By Kelly Sikkema on Unsplash

3. Avocado:

Avocado is well-known for its healthy fats, but it also provides about 3 grams of protein per cup. The creamy texture and mild flavor make it easy to add to different dishes.

  • Protein-Rich Salad: Combine diced avocado with chickpeas, tomatoes, and lime juice for a light, protein-packed lunch.
  • Avocado Lassi: Blend avocado with yogurt, mint, and spices for a unique twist on traditional lassi.

By Giorgio Trovato on Unsplash

4. Banana:

Bananas aren’t as high in protein as the other fruits here, but they still contain around 1.3 grams per cup. They’re versatile and pair well with other high-protein foods.

  • Banana-Peanut Smoothie: Blend banana with peanut butter and yogurt for a post-workout protein fix.
  • Layered Chia Pudding: Add sliced bananas to chia pudding and top with nuts for a tasty breakfast.

By Towfiqu barbhuiya on Unsplash

5. Jackfruit:

Jackfruit is a tropical favorite that offers about 2.4 grams of protein per cup. Known for its meaty texture, jackfruit is often used as a vegetarian substitute in various dishes.

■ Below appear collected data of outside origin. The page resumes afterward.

-- ==== Sys2Proof/Tests/Slice0.lean ====
section
/-! SUPPORT. Small tests: ill-formed rows, figures worked out in the spec, and, for each statement with hypotheses, a
state and operands that meet them together. -/

namespace Sys2Proof.Tests

open Sys2Proof.Machine

/-! ## Records and small states -/

/-- A value at byte `k` of a record. -/
def put (k v : Nat) : BitVec 192 := BitVec.ofNat 192 (v * 2 ^ (8 * (k - 8)))

/-- A record body with tag 7 and no flags. -/
def body (id byte5 : Byte) (bytes6to7 : Half) (params : BitVec 192) : RecordBody :=
  { flags := 0, tag := 7, id := id, byte5 := byte5, bytes6to7 := bytes6to7, params := params }

theorem body_ordered (id byte5 : Byte) (bytes6to7 : Half) (params : BitVec 192) :
    (body id byte5 bytes6to7 params).ordered = false := by
  show BitVec.getLsbD (0 : Byte) 0 = false
  decide

/-- A READY machine with CQ0 and RQ0 ACTIVE and four reservations at RQ0. -/
def up : State :=
  { State.reset with
    device := .ready
    queues := State.reset.queues.set 0 { CommandQueue.created 0x10000 16 0 with producer := 2 }
    replyQueues := State.reset.replyQueues.set 0 (ReplyQueue.created 0x20000 16 4 false false)
    link := { busMaster := true, msiEnable := true, vector0 := ⟨0xFEE00000, 1⟩, vector1 := ⟨0xFEE00000, 2⟩ } }

/-- The fetch of CQ0's record at position 0. -/
def theFetch : Fetch := { queue := 0, slot := 0, address := 0x10000, served := true }

/-- Its in-flight entry. -/
def theEntry : Entry :=
  { queue := 0, position := 0, phase := .fetching, replyQueue := 0, record := none, value1 := 0, value2 := 0 }

/-- Its outstanding read. -/
def theRead : OutstandingRead :=
  { tag := 0, who := .fetch, address := 0x10000, length := 32, deadline := 20000, got := [] }

/-- The machine whose fetch of CQ0 is outstanding. -/
def taking : State :=
  { up with
    fetch := some theFetch
    inflight := up.inflight.set 0 (some theEntry)
    outstanding := [theRead] }

/-- `taking` with stream 3. -/
def having (st : Stream) : State := taking.setStream 3 st

/-- A state with the fetch of `taking` takes each record of CQ0 that is not ordered. -/
theorem takes_of {s : State} {r : RecordBody} (he : s.emitted = []) (hq : ∀ q, s.queue q = taking.queue q)
    (hd : s.device = .ready) (hf : s.fetch = some theFetch) (hi : s.entry 0 = some theEntry)
    (ho : (s.outstanding.any fun o => o.who == Requester.fetch) = true) (hr : (s.rq 0).reserved ≠ 0)
    (h : r.ordered = false) : s.Takes 0 r theFetch theEntry := by
  refine ⟨⟨he, fun q => ?_, by rw [hd]; decide⟩, ⟨hf, rfl, hi, rfl, rfl, ?_, ho, hr⟩, fun h' => ?_⟩
  · rw [hq]
    revert q
    decide
  · rw [hq]
    rfl
  · rw [h] at h'
    cases h'

/-- `taking` with a context for stream 3 takes each record of CQ0 that is not ordered. -/
theorem takes_having (st : Stream) (r : RecordBody) (h : r.ordered = false) :
    (having st).Takes 0 r theFetch theEntry :=
  takes_of rfl (fun _ => rfl) rfl rfl rfl rfl (show (taking.rq 0).reserved ≠ 0 by decide) h

/-- `up` is calm, and so is every state with its events, queues and device state. -/
theorem calm_of {s : State} (he : s.emitted = []) (hq : ∀ q, s.queue q = up.queue q) (hd : s.device = .ready) :
    s.Calm := by
  refine ⟨he, fun q => ?_, by rw [hd]; decide⟩
  rw [hq]
  revert q
  decide
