-- ==== Sys2Proof/Tests/Slice0.lean ====
section
/-! SUPPORT. Tests. Every expected value is the spec's: the Example and corner-case lines of the instruction rules, the
vectors of spec/95_test_vectors.md (named by their section), or the encodings of spec/30_encoding.md. The `test_hyp_…`
theorems show, for each statement with hypotheses, concrete values that meet them, at the ends of the ranges. -/

namespace Sys2Proof.Tests

open Sys2Proof Sys2Proof.Machine Sys2Proof.Claims

/-! ### Helpers -/

/-- The reset state with some registers set. -/
def regs (l : List (RegIdx × Word)) : State := l.foldl (fun s p => s.setReg p.1 p.2) State.reset

/-- The state with 16-bit words stored. -/
def mems (l : List (Word × Word)) (s : State) : State := l.foldl (fun s p => s.write16 p.1 p.2) s

/-- The step that runs the 40-bit word `w` at the state's pc. -/
def ran (w : Nat) (s : State) : Result := step (s.withFetchWord 40 w)

/-- The outcome is a next state that satisfies `p`. -/
def nextAnd (o : Result) (p : State → Bool) : Bool :=
  match o with
  | .next t => p t
  | _ => false

/-- The outcome is the model stop `f`. -/
def stops (o : Result) (f : Fault) : Bool :=
  match o with
  | .fault e => e == f
  | _ => false

/-- The three flags ZFL, CFL, OFL. -/
def flags (t : State) : Bool × Bool × Bool := (t.zfl, t.cfl, t.ofl)

/-- The reported register word of a list of register-index operand words. -/
def bad (ws : List Word) : Option Word := ws.find? fun w => decide (9 < w.toNat)

/-! ### Well-formedness: each register-role operand word above 9 is refused (R54) -/

theorem test_wf_mov : (Instr.mov 9 9).wellFormed = true ∧ (Instr.mov 10 0).wellFormed = false ∧
    (Instr.mov 0 10).wellFormed = false := by decide

theorem test_wf_data : (Instr.ldi 10 0).wellFormed = false ∧ (Instr.ldm 0xFFFF 0).wellFormed = false ∧
    (Instr.sto 0 10).wellFormed = false ∧ (Instr.sto 10 9).wellFormed = true ∧
    (Instr.ldi 9 10).wellFormed = true ∧ (Instr.stoi 10 10).wellFormed = true := by decide

theorem test_wf_arith_registers :
    (Instr.add 10 0).wellFormed = false ∧ (Instr.add 0 10).wellFormed = false ∧
    (Instr.sub 10 0).wellFormed = false ∧ (Instr.sub 0 10).wellFormed = false ∧
    (Instr.mul 10 0).wellFormed = false ∧ (Instr.mul 0 10).wellFormed = false ∧
    (Instr.div 10 0).wellFormed = false ∧ (Instr.div 0 10).wellFormed = false := by decide

theorem test_wf_bitwise_registers :
    (Instr.and 10 0).wellFormed = false ∧ (Instr.and 0 10).wellFormed = false ∧
    (Instr.or 10 0).wellFormed = false ∧ (Instr.or 0 10).wellFormed = false ∧
    (Instr.xor 10 0).wellFormed = false ∧ (Instr.xor 0 10).wellFormed = false ∧
    (Instr.shr 10 0).wellFormed = false ∧ (Instr.shr 0 10).wellFormed = false ∧
    (Instr.shl 10 0).wellFormed = false ∧ (Instr.shl 0 10).wellFormed = false ∧
    (Instr.not 10).wellFormed = false := by decide

theorem test_wf_immediates :
    (Instr.adi 10 0).wellFormed = false ∧ (Instr.subi 10 0).wellFormed = false ∧
    (Instr.muli 10 0).wellFormed = false ∧ (Instr.divi 10 0).wellFormed = false ∧
    (Instr.andi 10 0).wellFormed = false ∧ (Instr.ori 10 0).wellFormed = false ∧
    (Instr.xori 10 0).wellFormed = false ∧ (Instr.shri 10 0).wellFormed = false ∧
    (Instr.shli 10 0).wellFormed = false ∧ (Instr.adi 9 0xFFFF).wellFormed = true := by decide

theorem test_wf_stack_and_compare :
    (Instr.push 10).wellFormed = false ∧ (Instr.pop 10).wellFormed = false ∧ (Instr.ipush 10).wellFormed = true ∧
    (Instr.cmp 10 0).wellFormed = false ∧ (Instr.cmp 0 10).wellFormed = false ∧
    (Instr.jmp 10).wellFormed = true := by decide

/-! ### Decoding: words written out from the encodings of R50, R55 and the Encoding and Example lines of each rule -/

theorem test_decode_data :
    decode 0x0000000000 = .ok .nop ∧ decode 0x0100010002 = .ok (.mov 1 2) ∧ decode 0x020003BEEF = .ok (.ldi 3 0xBEEF) ∧
    decode 0x0300001000 = .ok (.ldm 0 0x1000) ∧ decode 0x0410000004 = .ok (.sto 0x1000 4) ∧
    decode 0x0520001234 = .ok (.stoi 0x2000 0x1234) ∧ decode 0x0600000000 = .ok .blnk := by decide

theorem test_decode_arith :
    decode 0x0700000001 = .ok (.add 0 1) ∧ decode 0x0800020001 = .ok (.adi 2 1) ∧
    decode 0x0900000001 = .ok (.sub 0 1) ∧ decode 0x0A00030001 = .ok (.subi 3 1) ∧
    decode 0x0B00000001 = .ok (.mul 0 1) ∧ decode 0x0C00020010 = .ok (.muli 2 0x10) ∧
    decode 0x0D00000001 = .ok (.div 0 1) ∧ decode 0x0E00030100 = .ok (.divi 3 0x100) := by decide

  • Jackfruit Curry: Cook raw jackfruit with spices for a protein-rich curry.
  • Quick Stir-Fry: Stir-fry jackfruit with vegetables and sesame seeds for a nutritious dish.
  • Jackfruit Kebabs: Mash jackfruit with chickpeas, shape into kebabs, and cook for a protein-packed snack.

Final Thoughts:

Adding these protein-rich fruits to your diet is a natural, delicious way to meet your nutritional needs. Try these recipes to enjoy their health benefits and savor their flavors, supporting a balanced, protein-filled diet.